RAW 264.7 macrophages were plated in 100-mm dishes and treated with echinocystic acid (10, 20, or 30 µg/mL), stimulated with LPS for 1 h, washed once with PBS, scraped into 1 mL of cold PBS and pelleted by centrifugation. Nuclear extracts were prepared as described previously [22]. They (5 µg) were mixed with double-stranded NF-κB oligonucleotide. 5′-AGTTGAGGGGACTTTCCCAGGC-3′ was end-labeled by [α-32P] dCTP (the underline indicates a κB consensus sequence or a binding site for NF-κB/cRel homodimeric or heterodimeric complex) using a DNA labeling system (Amersham Life Science).

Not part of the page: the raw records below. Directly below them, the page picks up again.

-- ==== Sys2Proof/Machine/Types.lean ====
section
/-! DEFINITION. The types of the parts of the state that no register holds: queues, memories, engines and timers. All are plain
data. -/

namespace Sys2Proof.Machine

/-- A TIME96 value as a count of 2^-16 ns, modulo 2^48 s (R226). -/
abbrev Time16 := Nat

/-! ## Outside world -/

/-- What the world outside the device sees it do, newest first in `State.out`: the model's own record (log entry 5). -/
inductive Output where
  /-- A message write of an MSI-X vector (R379). -/
  | msix (vector addr data : Nat)
  /-- A DMA write to host memory. -/
  | dma (addr : Nat) (bytes : List Byte)
  /-- A frame on the line of a port, from the destination address through the FCS, and its stamp point in the port's domain. -/
  | frame (port : Nat) (bytes : List Byte) (stamp : Time16)
  /-- A frame whose transmission ended with an inverted FCS or was squelched. -/
  | frameCut (port : Nat)
  /-- A PFC frame sent (R205). -/
  | pfc (port : Nat) (enable quanta : Nat)
  /-- An edge of a pulse output: the instant at which it reaches the pin in 2^-16 ns of the output's domain, FINE in taps of 3.125 ps, and the
  tap of the delay line that places it (R300). -/
  | pulse (n : Nat) (level : Bool) (at16 : Time16) (fine : Int) (tap : Nat)
  /-- The pin of a pulse output changes without an edge of its program: a level, or none where the pin is released (R302, R303). -/
  | pulsePin (n : Nat) (level : Option Bool)
  /-- A Clause 45 frame on MDIO master m. -/
  | mdio (m op prtad devad data : Nat)
  /-- A flash operation: code, address, bytes. -/
  | flash (op addr : Nat) (bytes : List Byte)
  /-- Bits that a native trunk lane sends at its pins, first bit first (R94). -/
  | line (lane : Nat) (bits : List Bool)
  /-- Instruction register of the test access port. -/
  | tap (code : Nat)
  /-- The value that a host read returned. -/
  | read (bar2 : Bool) (ofs value : Nat)
  deriving DecidableEq, Repr

/-! ## Host interface -/

/-- A Spout entry (Table 14.6). -/
structure SpEntry where
  source : Nat
  inst : Nat
  arg : Nat
  time : Nat
  data : Nat
  deriving DecidableEq, Repr

/-- A Spout class (R383, R384): credits, source latches in the order of their codes, and the chain as (stage, entry), head first; whether the head
reached stage 0 in the present cycle, and the cycle of the last grant (counted from 1) with the credits granted in it (R397). -/
structure SpClass where
  host : Nat
  prod : Nat
  latches : List SpEntry
  stages : List (Nat × SpEntry)
  arrived : Bool
  granted : Nat × Nat
  deriving DecidableEq, Repr

/-- A class after LOAD: the host holds all 64 credits (R384). -/
def SpClass.fresh : SpClass := ⟨64, 0, [], [], false, (0, 0)⟩

/-- The interrupt logic (R379): the enabled OR of each vector, and the pending-bit array. -/
structure Irq where
  vecOr : Nat
  pba : Nat
  deriving DecidableEq, Repr

/-- The PCIe endpoint as the model sees it (R365, R366). -/
structure Pcie where
  linkUp : Bool
  bme : Bool
  msixEn : Bool
  funcMask : Bool
  deriving DecidableEq, Repr

/-- The host transmit ring: a descriptor fetched and not yet written back, with what became of its frame (R386). -/
structure HtxSlot where
  idx : Nat
  desc : TxDesc
  result : Nat
  stamp : Time16
  ended : Bool
  deriving DecidableEq, Repr

/-- The host rings, the counter dump, MDIO and flash engines; by counter, the cycle of the last PF_SEL write, counted from 1 (R391); and whether a
program or erase of before a soft reset still runs in the flash (R397). -/
structure HostIf where
  htx : List HtxSlot
  htxWrote : List Nat
  htxNext : Nat
  hrxSeq : Nat
  dumpSeq : Nat
  dumpMissedPrev : Bool
  mdioOp : SMap (Nat × Nat × Nat × Nat)
  flashOp : Nat
  flashLen : Nat
  flashKnown : Bool
  pfClr : SMap Nat
  flashTail : Bool
  deriving DecidableEq, Repr

/-! ## Kettle -/

/-- One domain in one Kettle channel (R227 to R229, R239, R242). `ctr` counts 2^-48 ns modulo 2^48 s; `inc` is the 56-bit increment;
`fi` is the exact integral term; `mem` holds the increments of the last updates in LOCKED or FOLLOW, newest first. -/
structure KtDom where
  ctr : Nat
  inc : Nat
  fi : Rat
  mem : List Nat
  deriving DecidableEq, Repr

/-- An entry of an offset feed (R236): the offset in 2^-16 ns, whether the host pushed it, and the cycle in which it was pushed (R238). -/
structure FeedEntry where
  ofs : Int
  host : Bool
  cycle : Nat
  deriving DecidableEq, Repr

/-- What a FREE domain holds once for all channels (R236 to R238, R243). -/
structure KtFeed where
  feed : List FeedEntry
  lo : Nat
  incLo : Nat
  run : Nat
  fed : Bool
  lost : Bool
  deriving DecidableEq, Repr

/-- The time base (R231): core cycles of the gates in the present mean, newest first, and the increment computed. -/
structure TimeBase where
  gates : List Nat
  inc : Option Nat
  deriving DecidableEq, Repr

/-- The forced-holdover test (R254): its domain, shadow start value, shadow increment and start cycle; whose turn is next; whether
a periodic test is due. -/
structure Fht where
  domain : Nat
  seed : Nat
  inc : Nat
  cycle : Nat
  turn : Nat
  due : Bool
  deriving DecidableEq, Repr

/-- A stretch of a domain's published time without a change of rate (R21, R22): its first core cycle, the value published then in 2^-48 ns, and
the increment of every cycle of it. -/
structure KtSeg where
  start : Nat
  value : Nat
  inc : Nat
  deriving DecidableEq, Repr

/-- The edge generators of the lead that a handover replaced (R253): the handover's cycle, and value and increment of each domain then. -/
structure KtOld where
  start : Nat
  vals : SMap (Nat × Nat)
  deriving DecidableEq, Repr

/-- The Kettle: channels A, B, C as (channel × 8 + domain), feeds, the time base, the forced-holdover test, capture sets as
(source × 8 + domain), the start cycle of each agreement timer, the old lead's generators and the cycle at which their overlap ends (R253), and
what each domain published in the cycles before the present one, newest first. -/
structure Kettle where
  ch : SMap KtDom
  feeds : SMap KtFeed
  tb : TimeBase
  fht : Fht
  cap : SMap Time16
  obs : SMap Nat
  old : KtOld
  overlapEnd : Nat
  hist : SMap (List KtSeg)
  deriving DecidableEq, Repr

/-- A domain that has not started. -/
def KtDom.fresh : KtDom := ⟨0, 0, 0, []⟩
def KtFeed.fresh : KtFeed := ⟨[], 0, 0, 0, false, false⟩
def Kettle.fresh : Kettle := ⟨SMap.empty, SMap.empty, ⟨[], none⟩, ⟨0, 0, 0, 0, 0, false⟩, SMap.empty, SMap.empty, ⟨0, SMap.empty⟩, 0,
  SMap.empty⟩

/-- One AON copy (R50): the value in 2^-48 ns and the increment added at every AON cycle, in 2^-48 ns; of a DERIVED domain instead the offset to
domain 0 in 2^-48 ns and the rate ratio in 2^-40. -/
structure AonCopy where
  ctr : Nat
  inc : Nat
  drv : Option (Int × Int)
  deriving DecidableEq, Repr

/-- The always-on domain (R50 to R56, R323): copies as (channel × 8 + domain), whether it holds time, Vane's retained word and
candidate bits, and what each domain published when the window of R51 began. -/
structure Aon where
  copies : SMap AonCopy
  holds : Bool
  clkAbsent : Bool
  steer : BitVec 32
  steerOk : Bool
  candBad : Nat
  win : SMap Nat
  deriving DecidableEq, Repr

def AonCopy.fresh : AonCopy := ⟨0, 0, none⟩
def Aon.fresh : Aon := ⟨SMap.empty, false, false, 0, false, 0, SMap.empty⟩

/-! ## Vane -/

/-- What Vane holds besides its registers: whether it has started, whether the running switch has lost its target (R322), the records of
the holdover memory, newest first (R323), the milliseconds left of each wait-to-restore (R314), the cycle since which each active candidate is active
(R313), the milliseconds since the offset of the running switch reached zero (R320), and the cycle of each candidate's last restoration (R329). -/
structure Vane where
  started : Bool
  abandoned : Bool
  recs : List (BitVec 32)
  wtr : SMap Nat
  since : SMap Nat
  flat : Nat
  restored : SMap Nat
  deriving DecidableEq, Repr

def Vane.fresh : Vane := ⟨false, false, [], SMap.empty, SMap.empty, 0, SMap.empty⟩

/-! ## The image -/

/-- What the applied image fixes and no register shows (Table 03.4, Table 03.7, Table 03.10, Table 03.11, Table 03.14); bit d of `domServo` is SERVO of domain d. -/
structure ImgCfg where
  acqLimitS : Nat
  acqThreshPs : Nat
  stepThreshNs : Nat
  spillGib : Nat
  domOffset : SMap Int
  domRatio : SMap Int
  domServo : Nat
  domSlew : SMap Nat
  logSync : SMap Int
  wakeLanes : List Nat
  defVlan : SMap Nat
  defPcp : SMap Nat
  deriving DecidableEq, Repr

def ImgCfg.fresh : ImgCfg := ⟨0, 0, 0, 0, SMap.empty, SMap.empty, 0, SMap.empty, SMap.empty, [], SMap.empty, SMap.empty⟩

/-- What the loader holds (R67, R81 to R85): the held image (empty before one is applied), whether it is copied into the shadow, the
staged partial image, how far its application is (0 not begun, 1 slice in RECONF, 2 tables filled, 3 check 15 failed), the serial that
Table 02.11, note 3 compares, and whether the slice of the partial image in fetch is still to be read from it. -/
structure Img where
  held : List Byte
  shadowed : Bool
  part : List Byte
  placed : Nat
  prevSerial : Nat
  anySlice : Bool
  deriving DecidableEq, Repr

def Img.fresh : Img := ⟨[], false, [], 0, 0, false⟩

/-- A Strainer engine in SCAN or WAIT (R351 to R353): the dirty bit, its copy d0, whether the running scan read a double-bit error, whether
its cells were refused, the cells it holds, the cycle in which the dirty bit was set, and the cycle in which a STOP ended its scan (R363). -/
structure StScan where
  dirty : Bool
  d0 : Bool
  ecc : Bool
  noBuf : Bool
  cells : List Nat
  dirtyAt : Option Nat
  stopAt : Option Nat
  deriving DecidableEq, Repr

def StScan.fresh : StScan := ⟨false, false, false, false, [], none, none⟩

/-! ## Caddy -/

/-- A record of a ring (Table 12.2): `bad` marks a double-bit error in the frame bytes, `hdrBad` one in the record header. -/
structure CdRecord where
  port : Nat
  domain : Nat
  gap : Bool
  stream : Nat
  rseq : Nat
  stamp : Time16
  rt : Nat
  bytes : List Byte
  bad : Bool
  hdrBad : Bool
  deriving DecidableEq, Repr

/-- A chunk of a ring (Table 12.1): its place in the ring, its sequence and its records, oldest first. -/
structure CdChunk where
  idx : Nat
  cseq : Nat
  recs : List CdRecord
  hdrBad : Bool
  deriving DecidableEq, Repr

/-- A ring (R330 to R338): ring time, chunks oldest first (the last is the one being written), the next sequence numbers, whether the
last record was dropped, the trigger's ring time, the ring time at which its history begins, the post counter and the protected
chunk, and the cycle in which the trigger was latched (R337). -/
structure CdRing where
  rt : Nat
  chunks : List CdChunk
  nextIdx : Nat
  cseq : Nat
  rseq : Nat
  gap : Bool
  trt : Nat
  thr : Nat
  post : Nat
  prot : Nat
  trigAt : Option Nat
  deriving DecidableEq, Repr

Binding reactions were performed at 37 °C for 30 min in 30 µL of reaction buffer containing 10 mM Tris-HCl (pH 7.5), 100 mM NaCl, 1 mM EDTA, 4 % glycerol, 1 µg of poly (dI-dC), and 1 mM DTT. Specificity of binding was examined by competition with 80-fold of unlabeled oligonucleotide. DNA-protein complexes were separated from an unbound DNA probe on native 5 % polyacrylamide gels at 100 V in 0.5 × Tris boric acid EDTA (TBE) buffer. Gels were vacuum-dried for 1 h at 60 °C and exposed to X-ray film at − 70 °C for 24 h.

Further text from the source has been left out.